In her opening chapter, "The Sixth Extinction", in prose that is hauntingly beautiful and poignant, Kolbert cites the disappearance of Panamanian frogs and toads as one emblematic of the ongoing crisis in biodiversity, noting that of all the major groups of terrestrial vertebrates, amphibians are the ones which are most rapidly going extinct before our very eyes. She uses the discoveries of fossil mastodons and mammoths in North America and Europe in the 18th and early 19th Centuries in the second chapter ("The Mastodon's Molars") to introduce readers to the great French naturalist Georges Cuvier who was the first to recognize the existence of extinct species and the likelihood that they died during great cataclysms in Earth's history. Her third chapter, "The Original Penguin", is an especially lucid account of British geologist Charles Lyell's uniformitarian view of Earth's history, and how that inspired Charles Darwin's thinking, not only in geology, but especially, in his conception of the Theory of Evolution via Natural Selection, while describing the rapid extinction of the Great Auk - which was the first bird to be dubbed a "penguin" - in the North Atlantic Ocean along the northernmost coast of North America and Iceland. In the fourth chapter, "The Luck of the Ammonites", she offers an especially lucid account of geologist Walter Alvarez's discovery of the iridium-rich clay at the end of the Cretaceous, leading to the development of the asteroid impact theory for the Cretaceous mass extinction, while also discussing work by such notable invertebrate paleontologists as David Jablonski, David Raup, Jack Sepkoski, and Neil Landman, in noting how the Cretaceous mass extinction that wiped out the non-avian dinosaurs, ammonites and other notable terrestrial and marine organisms, was simply a case of bad luck, which she emphasizes further in describing the probable causes for the terminal Ordovician and terminal Permian mass extinctions (Chapter V).

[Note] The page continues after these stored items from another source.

theorem witness_LifeCycleAndTamper_4 :
    0 < 4 ∧ (fused { (keyed world 5) with sec := { (keyed world 5).sec with slots := [] } } 0 17 2 : State).on .sec = true ∧ (fused { (keyed world 5) with sec := { (keyed world 5).sec with slots := [] } } 0 17 2 : State).gmTurn 0 = true ∧ (fused { (keyed world 5) with sec := { (keyed world 5).sec with slots := [] } } 0 17 2 : State).get (gmBase 0) Rg.GM_REQ.DATA % 256 = 0x11 ∧ (fused { (keyed world 5) with sec := { (keyed world 5).sec with slots := [] } } 0 17 2 : State).sec.slots = [] ∧ (fused { (keyed world 5) with sec := { (keyed world 5).sec with slots := [] } } 0 17 2 : State).sec.stored = [] ∧ (fused { (keyed world 5) with sec := { (keyed world 5).sec with slots := [] } } 0 17 2 : State).sec.burned < 3 ∧ (fused { (keyed world 5) with sec := { (keyed world 5).sec with slots := [] } } 0 17 2 : State).sec.roots.length = 3 ∧
    (((fused { (keyed world 5) with sec := { (keyed world 5).sec with slots := [] } } 0 17 2 : State).get bSec Rg.SEC_STAT.LC = 1 ∧ 3 = 2) ∨ ((fused { (keyed world 5) with sec := { (keyed world 5).sec with slots := [] } } 0 17 2 : State).get bSec Rg.SEC_STAT.LC = 2 ∧ 3 = 3)) ∧
    (fused { (keyed world 5) with sec := { (keyed world 5).sec with slots := [] } } 0 17 2 : State).signed 0 ((fused { (keyed world 5) with sec := { (keyed world 5).sec with slots := [] } } 0 17 2 : State).lcBytes 3) (fusedSig 3 : List Byte) = true := by decide +kernel

theorem witness_LifeCycleAndTamper_5 :
    0 < 4 ∧ (fused { (keyed world 5) with sec := { (keyed world 5).sec with slots := [] } } 0 17 1 : State).on .sec = true ∧ (fused { (keyed world 5) with sec := { (keyed world 5).sec with slots := [] } } 0 17 1 : State).gmTurn 0 = true ∧ (fused { (keyed world 5) with sec := { (keyed world 5).sec with slots := [] } } 0 17 1 : State).get (gmBase 0) Rg.GM_REQ.DATA % 256 = 0x11 ∧ (fused { (keyed world 5) with sec := { (keyed world 5).sec with slots := [] } } 0 17 1 : State).sec.slots = [] ∧ (fused { (keyed world 5) with sec := { (keyed world 5).sec with slots := [] } } 0 17 1 : State).sec.burned < 4 ∧ 1 ≤ (fused { (keyed world 5) with sec := { (keyed world 5).sec with slots := [] } } 0 17 1 : State).get bSec Rg.SEC_STAT.LC ∧ (fused { (keyed world 5) with sec := { (keyed world 5).sec with slots := [] } } 0 17 1 : State).get bSec Rg.SEC_STAT.LC ≤ 3 ∧ (fused { (keyed world 5) with sec := { (keyed world 5).sec with slots := [] } } 0 17 1 : State).sec.stored = [] ∧
    (fused { (keyed world 5) with sec := { (keyed world 5).sec with slots := [] } } 0 17 1 : State).signed 0 ((fused { (keyed world 5) with sec := { (keyed world 5).sec with slots := [] } } 0 17 1 : State).lcBytes 4) (fusedSig 4 : List Byte) = true := by decide +kernel

theorem witness_LifeCycleAndTamper_6 :
    0 < 4 ∧ (put (keyed world 5) [(gmBase 0, Rg.GM_REQ.DATA, 17), (gmBase 0, Rg.GM_STAT.BUSY, 1), (bSec, Rg.SEC_STAT.LC, 2)] : State).on .sec = true ∧ (put (keyed world 5) [(gmBase 0, Rg.GM_REQ.DATA, 17), (gmBase 0, Rg.GM_STAT.BUSY, 1), (bSec, Rg.SEC_STAT.LC, 2)] : State).gmTurn 0 = true ∧ (put (keyed world 5) [(gmBase 0, Rg.GM_REQ.DATA, 17), (gmBase 0, Rg.GM_STAT.BUSY, 1), (bSec, Rg.SEC_STAT.LC, 2)] : State).get (gmBase 0) Rg.GM_REQ.DATA % 256 = 0x11 ∧ (put (keyed world 5) [(gmBase 0, Rg.GM_REQ.DATA, 17), (gmBase 0, Rg.GM_STAT.BUSY, 1), (bSec, Rg.SEC_STAT.LC, 2)] : State).sec.burned < 3 ∧
    (((put (keyed world 5) [(gmBase 0, Rg.GM_REQ.DATA, 17), (gmBase 0, Rg.GM_STAT.BUSY, 1), (bSec, Rg.SEC_STAT.LC, 2)] : State).get bSec Rg.SEC_STAT.LC = 1 ∧ 3 = 2) ∨ ((put (keyed world 5) [(gmBase 0, Rg.GM_REQ.DATA, 17), (gmBase 0, Rg.GM_STAT.BUSY, 1), (bSec, Rg.SEC_STAT.LC, 2)] : State).get bSec Rg.SEC_STAT.LC = 2 ∧ 3 = 3)) ∧
    ((put (keyed world 5) [(gmBase 0, Rg.GM_REQ.DATA, 17), (gmBase 0, Rg.GM_STAT.BUSY, 1), (bSec, Rg.SEC_STAT.LC, 2)] : State).signed 0 ((put (keyed world 5) [(gmBase 0, Rg.GM_REQ.DATA, 17), (gmBase 0, Rg.GM_STAT.BUSY, 1), (bSec, Rg.SEC_STAT.LC, 2)] : State).lcBytes 3) ([] : List Byte) = false ∨ false = true) := by decide +kernel
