/-- A part that the home collects is still closed in its tile. -/
theorem State.partHome_closed {j at_ : Nat} (h : s.conc n = some c) (hp : c.partClosed i tk) :
    ∃ d, (s.partHome n j tk at_).conc n = some d ∧ d.partClosed i tk := by
  unfold State.partHome
  rw [h]
  dsimp only
  split
  · exact ⟨c, h, hp⟩
  · next b found =>
    have member := List.mem_of_find?_eq_some found
    have instant : b.tk = tk := by simpa using List.find?_some found
    subst instant
    split
    · exact ⟨c, h, hp⟩
    · exact ⟨_, State.conc_setConc h (Conc.put_n h _), Conc.partClosed_put member (hp.2 b member rfl) rfl⟩

theorem State.closePart_closed (h : s.conc n = some c) (hb : b ∈ c.buckets) :
    ∃ d, (s.closePart c i b).conc n = some d ∧ d.partClosed i b.tk := by
  unfold State.closePart
  extract_lets a cap t₁ t₂
  have closed : (c.put { b with closed := i :: b.closed }).partClosed i b.tk := Conc.partClosed_put hb List.mem_cons_self rfl
  have put : t₁.conc n = some (c.put { b with closed := i :: b.closed }) := State.conc_put_filled h _ _ _
  have same : t₂.align = t₁.align := by
    unfold t₂
    split
    · exact State.event_align _ _ _ _
    · rfl
  have told : t₂.conc n = some (c.put { b with closed := i :: b.closed }) := (State.conc_congr same n).trans put
  split
  · rw [State.conc_n h]
    exact State.partHome_closed told closed
  · obtain ⟨ls, q, emitted⟩ := t₂.emitDep_eq (atPos i) (atPos c.home) 0x53 0 0 0 false [c.n + i * 2 ^ 8 + a.length * 2 ^ 16, b.tk]
    exact ⟨_, (State.conc_congr (by rw [State.emit, emitted]) n).trans told, closed⟩

/-- The only part of a concentration's only bucket. -/
theorem State.partHome_only {at_ : Nat} (h : s.conc n = some c) (hb : c.buckets = [b]) (ht : b.tk = tk) (hd : b.done = none)
    (hp : b.parts = []) (hm : memberTiles c.members = [i]) :
    s.partHome n i tk at_ = s.setConc (c.put { b with parts := [i], done := some at_ }) := by
  unfold State.partHome
  rw [h]
  dsimp only
  rw [hb, List.find?_cons_of_pos (by simp [ht])]
  simp [hd, hp, hm]

theorem Conc.put_only (hb : c.buckets = [b]) (ht : k.tk = b.tk) : (c.put k).buckets = [k] := by
  rw [Conc.put, hb, List.map_singleton, if_pos ht.symm]

/-- A bucket that the home closes with parts missing. -/
theorem State.closeMissing_done {at_ : Nat} (h : s.conc n = some c) (hb : b ∈ c.buckets) :
    ∃ d ∈ (s.closeMissing c b at_).align.concs, d.n = n ∧ ∃ k ∈ d.buckets, k.tk = b.tk ∧ k.done = some at_ := by
  unfold State.closeMissing
  extract_lets gone x
  exact ⟨_, State.conc_mem (State.conc_put_filled h x x gone), Conc.put_n h x, x, Conc.mem_put hb rfl, rfl, rfl⟩

end Sys2Proof.Machine
end

section
/-! PROOF. Concentrations: enable and disable (R311, R312). -/

set_option Elab.async false

namespace Sys2Proof.Machine

variable {s t u : State} {ws : List (Nat × Nat)} {c d : Conc} {l : List Member} {n i j : Nat} {f : Fld}

/-! ### The blocks of a concentration in the tiles -/

theorem acBase_inTile (hj : j < 8) (hn : n < 16) : Within [wTile (atPos j)] (acBase j n) 0x1000 := by
  have base : atBase j = tileBase (atPos j) := by
    revert hj
    revert j
    decide
  have low : tileBase (atPos j) < 2 ^ 32 := base ▸ (kindBase_range .aln j).2.trans (by decide)
  refine ⟨_, List.mem_singleton_self _, fun off ho => ?_⟩
  simp only [wTile, acBase, base]
  omega

/-- The tiles of a concentration hold its settings apart. -/
theorem RegsKept.get_otherTile (h : RegsKept [wTile (atPos j)] s t) (hi : i < 8) (hj : j < 8) (ne : j ≠ i) (hn : n < 16)
    (ho : f.off < 0x1000) (hl : f.lo < 64) : t.get (acBase i n) f = s.get (acBase i n) f := by
  have apart : ∀ i < 8, ∀ j < 8, j ≠ i →
      tileBase (atPos j) + 0x4000 ≤ tileBase (atPos i) ∨ tileBase (atPos i) + 0x4000 ≤ tileBase (atPos j) := by
    decide
  obtain ⟨w, own, inside⟩ := acBase_inTile hi hn
  refine h _ _ hl fun v hv range => ?_
  have place := inside _ ho
  rw [List.mem_singleton.1 own] at place
  rw [List.mem_singleton.1 hv] at range
  have tiles := apart i hi j hj ne
  simp only [wTile] at place range
  omega

theorem memberTiles_lt (hj : j ∈ memberTiles l) : j < 8 := List.mem_range.1 (List.mem_of_mem_filter hj)

/-! ### Enable (R311) -/

theorem State.copyConc_cells (s : State) (i n : Nat) (l : List Member) (j : Nat) : ∃ k, s.copyConc i n l j = { s with cells := k } := by
  unfold State.copyConc
  extract_lets b fs t
  obtain ⟨k, copied⟩ : ∃ k, t = { s with cells := k } := s.sets_cells _ _
  rw [copied]
  exact State.sets_cells { s with cells := k } _ _

theorem RegsKept.copyConc (h : RegsKept ws s t) (hb : Within ws (acBase j n) 0x1000) (i : Nat) (l : List Member) :
    RegsKept ws s (t.copyConc i n l j) := by
  unfold State.copyConc
  extract_lets b fs u
  have copied : RegsKept ws s u := h.setsIn hb (by rfl)
  exact copied.setsIn hb (by rfl)

/-- What the home's own copy shows. -/
theorem State.get_copyConc_home (s : State) (i n : Nat) (l : List Member) :
    (s.copyConc i n l i).get (acBase i n) Rg.AC_CFG.EN = 1 ∧ (s.copyConc i n l i).get (acBase i n) Rg.AC_STAT.RUN = 1 ∧
      (s.copyConc i n l i).get (acBase i n) Rg.AC_STAT.HOME = 1 ∧
      (s.copyConc i n l i).get (acBase i n) Rg.AC_CFG.RATE = s.get (acBase i n) Rg.AC_CFG.RATE % 2 ^ 8 := by
  unfold State.copyConc
  extract_lets b fs u
  refine ⟨State.get_sets_last (v := 1) rfl rfl, State.get_sets_last (v := 1) rfl rfl, ?_, ?_⟩
  · rw [beq_self_eq_true]
    exact State.get_sets_last (v := 1) rfl rfl
  · exact (State.get_sets_none rfl rfl).trans (State.get_sets_last rfl rfl)

/-- The settings copied to the other tiles with members. -/
def State.copyOthers (s : State) (i n : Nat) (l : List Member) : State :=
  ((memberTiles l).filter (· != i)).foldl (fun u k => u.copyConc i n l k) s

theorem State.copyOthers_kept (s : State) (hi : i < 8) (hn : n < 16) (l : List Member) :
    (∃ k, s.copyOthers i n l = { s with cells := k }) ∧ RegsKept [wTiles] s (s.copyOthers i n l) ∧
      (s.copyOthers i n l).get (acBase i n) Rg.AC_CFG.RATE = s.get (acBase i n) Rg.AC_CFG.RATE := by
  unfold State.copyOthers
  refine List.foldlRecOn _ _ (motive := fun t : State => (∃ k, t = { s with cells := k }) ∧ RegsKept [wTiles] s t ∧
    t.get (acBase i n) Rg.AC_CFG.RATE = s.get (acBase i n) Rg.AC_CFG.RATE) ⟨⟨_, rfl⟩, .refl _ s, rfl⟩ fun t ⟨cells, regs, rate⟩ j hj => ?_
  obtain ⟨member, other⟩ := List.mem_filter.1 hj
  have tile := memberTiles_lt member
  refine ⟨?_, regs.copyConc (acBase_within (List.mem_singleton_self _) j hn) i l, ?_⟩
  · obtain ⟨k, rfl⟩ := cells
    exact State.copyConc_cells { s with cells := k } i n l j
  · have apart := ((RegsKept.refl _ t).copyConc (acBase_inTile tile hn) i l).get_otherTile (f := Rg.AC_CFG.RATE) hi tile
      (by simpa using other) hn (by decide) (by decide)
    exact apart.trans rate

/-- The settings copied everywhere, the home's last, and REFUSE cleared. -/
def State.concCopied (s : State) (i n : Nat) (l : List Member) : State :=
  ((s.copyOthers i n l).copyConc i n l i).set (acBase i n) Rg.AC_STAT.REFUSE 0

/-- What an accepted enable shows before the concentration runs. -/
theorem State.concCopied_shows (s : State) (hi : i < 8) (hn : n < 16) (l : List Member) :
    ((s.concCopied i n l).get (acBase i n) Rg.AC_CFG.EN = 1 ∧ (s.concCopied i n l).get (acBase i n) Rg.AC_STAT.RUN = 1 ∧
      (s.concCopied i n l).get (acBase i n) Rg.AC_STAT.HOME = 1 ∧ (s.concCopied i n l).get (acBase i n) Rg.AC_STAT.REFUSE = 0 ∧
      (s.concCopied i n l).get (acBase i n) Rg.AC_CFG.RATE = s.get (acBase i n) Rg.AC_CFG.RATE % 2 ^ 8) ∧
      (∃ k, s.concCopied i n l = { s with cells := k }) ∧ RegsKept [wTiles] s (s.concCopied i n l) := by
  obtain ⟨⟨k, others⟩, regs, before⟩ := s.copyOthers_kept hi hn l
  obtain ⟨en, run, home, rate⟩ := (s.copyOthers i n l).get_copyConc_home i n l
  have block := acBase_within (List.mem_singleton_self wTiles) i hn
  unfold State.concCopied
  refine ⟨⟨(State.get_set_off _ _ _ _ _ (by decide)).trans en, (State.get_set_off _ _ _ _ _ (by decide)).trans run,
    (State.get_set_off _ _ _ _ _ (by decide)).trans home, State.get_set_same _ _ 0 _,
    (State.get_set_off _ _ _ _ _ (by decide)).trans (rate.trans (congrArg (· % 2 ^ 8) before))⟩, ?_,
    (regs.copyConc block i l).setIn block _ (by decide) (by decide)⟩
  obtain ⟨k', own⟩ := (s.copyOthers i n l).copyConc_cells i n l i
  rw [own, others]
  exact ⟨_, rfl⟩

/-- The record of a concentration that starts. -/
def State.concFirst (s : State) (i n : Nat) (l : List Member) : Conc :=
  ⟨n, i, l, s.firstBucket (s.get (acBase i n) Rg.AC_CFG.RATE), [], [], 0⟩

theorem State.firstBucket_congr (h : t.time = s.time) (rate : Nat) : t.firstBucket rate = s.firstBucket rate := by
  unfold State.firstBucket State.nowNs
  rw [State.gridAfter_congr h, h]

theorem State.concFirst_congr (h : t.time = s.time)
    (hr : t.get (acBase i n) Rg.AC_CFG.RATE = s.get (acBase i n) Rg.AC_CFG.RATE) (l : List Member) :
    t.concFirst i n l = s.concFirst i n l := by
  unfold State.concFirst
  rw [hr, State.firstBucket_congr h]

theorem State.concOn_cases (s : State) (i n : Nat) : s.concOn i n =
    if s.flag (acBase i n) Rg.AC_CFG.EN then s
    else if s.concRefusal i n (s.layout 0 (s.memberStreams n)) ≠ 0 then
      (s.set (acBase i n) Rg.AC_STAT.REFUSE (s.concRefusal i n (s.layout 0 (s.memberStreams n)))).atEvent i Rg.AT_EVT.REFUSED
    else ((s.concCopied i n (s.layout 0 (s.memberStreams n))).setAln { (s.concCopied i n (s.layout 0 (s.memberStreams n))).align with
      concs := (s.concCopied i n (s.layout 0 (s.memberStreams n))).align.concs ++
        [(s.concCopied i n (s.layout 0 (s.memberStreams n))).concFirst i n (s.layout 0 (s.memberStreams n))] }).showFree n := by
  unfold State.concOn State.concCopied State.copyOthers State.concFirst
  simp only [List.foldl_append, List.foldl_cons, List.foldl_nil]

/-- What an enable that is accepted tells of the concentration. -/
theorem State.concRefusal_ok (h : s.concRefusal i n l = 0) : s.get (acBase i n) Rg.AC_CFG.RATE ≤ 240 ∧ s.conc n = none := by
  unfold State.concRefusal at h
  extract_lets b g tiles rate addr at h
  split_ifs at h with linked settings rates payload slots running
  exact ⟨show rate ≤ 240 by omega, by simpa using running⟩

/-- A concentration added to those that run, with its free slots shown. -/
theorem State.showFree_added {a : Align} (h : s.conc c.n = none) (ha : a.concs = s.align.concs ++ [c]) :
    ∃ v, (s.setAln a).showFree c.n = (s.setAln a).set (acBase c.home c.n) Rg.AC_STAT.FREE v := by
  have added : (s.setAln a).conc c.n = some c := by
    have found : (s.align.concs ++ [c]).find? (fun d => d.n == c.n) = some c := by
      rw [List.find?_append, show s.align.concs.find? (fun d => d.n == c.n) = none from h, Option.none_or,
        List.find?_cons_of_pos (by simp)]
    rw [State.conc, ← found, ← ha]
    rfl
  exact ⟨_, State.showFree_eq added⟩

theorem State.get_free_off (s : State) (a : Align) (b v : Nat) (hf : f.off * 64 + f.lo ≠ Rg.AC_STAT.FREE.off * 64 + Rg.AC_STAT.FREE.lo) :
    ((s.setAln a).set b Rg.AC_STAT.FREE v).get b f = s.get b f :=
  State.get_set_off _ _ _ _ _ hf
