-- ==== Sys2Proof/Machine/Core.lean ====
section
/-! DEFINITION. The machine the host reads. -/

def Sys2Proof.core : Host.Core :=
  { State := Sys2Proof.Machine.State, Fault := Sys2Proof.Machine.Fault,
    Refusal := Sys2Proof.Machine.Refusal, step := Sys2Proof.Machine.step, reset := Sys2Proof.Machine.State.reset }
end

Kolbert devotes two chapters (Chapters VI and VII) to the ongoing "experiment" humanity is performing on the world's oceans, ocean acidification, caused by an excessive increase in carbon dioxide being dumped into them, and noting that it was a likely cause for several of the mass extinctions known from the fossil record. I must commend her for an excellent discussion of the species-area curve known for decades by ecologists, especially through the important research by E. O. Wilson and his colleague Robert MacArthur in the early 1960s (Chapter VIII), as a means of understanding habitat fragmentation (Chapter IX) as a major contributing factor in determining a species' prospects for survival. There are also excellent discussions on how human activity has fostered the unexpected dispersal of animals and plants, creating, in essence a "New Pangea" (Chapter X), that has only accelerated the tempo of the ongoing mass extinction, and the "Pleistocene Overkill" hypothesis (Chapter XI) proposed by geologist Paul S. Martin that has been confirmed, in spectacular fashion, by palynological (fossilized pollen and spores) data from Australia and North America. She describes the extinction of Neanderthals as another, much earlier, example of human-driven extinction (Chapter XII) relying on the notable research by Svante Paabo and his team, noting the importance of the "Out of Africa" theory in explaining Homo sapiens' global dispersal, while also discussing Paabo's "leaky-replacement" hypothesis that accounts for Neanderthals' eventual replacement by Homo sapiens through interbreeding, resulting in hybrids whose descendants include all non-African populations of humanity, contributing between 1 and 4 percent within the genomes of non-African populations, remnants of the Neanderthal genome. In the concluding chapter (Chapter XIII), Kolbert acknowledges she has been amassing evidence demonstrating why the current mass extinction exists, and warning us that "...we are deciding, without quite meaning to, which evolutionary pathways will remain open and which will forever be closed. No other creature has ever managed this, and it will, unfortunately, be our most enduring legacy."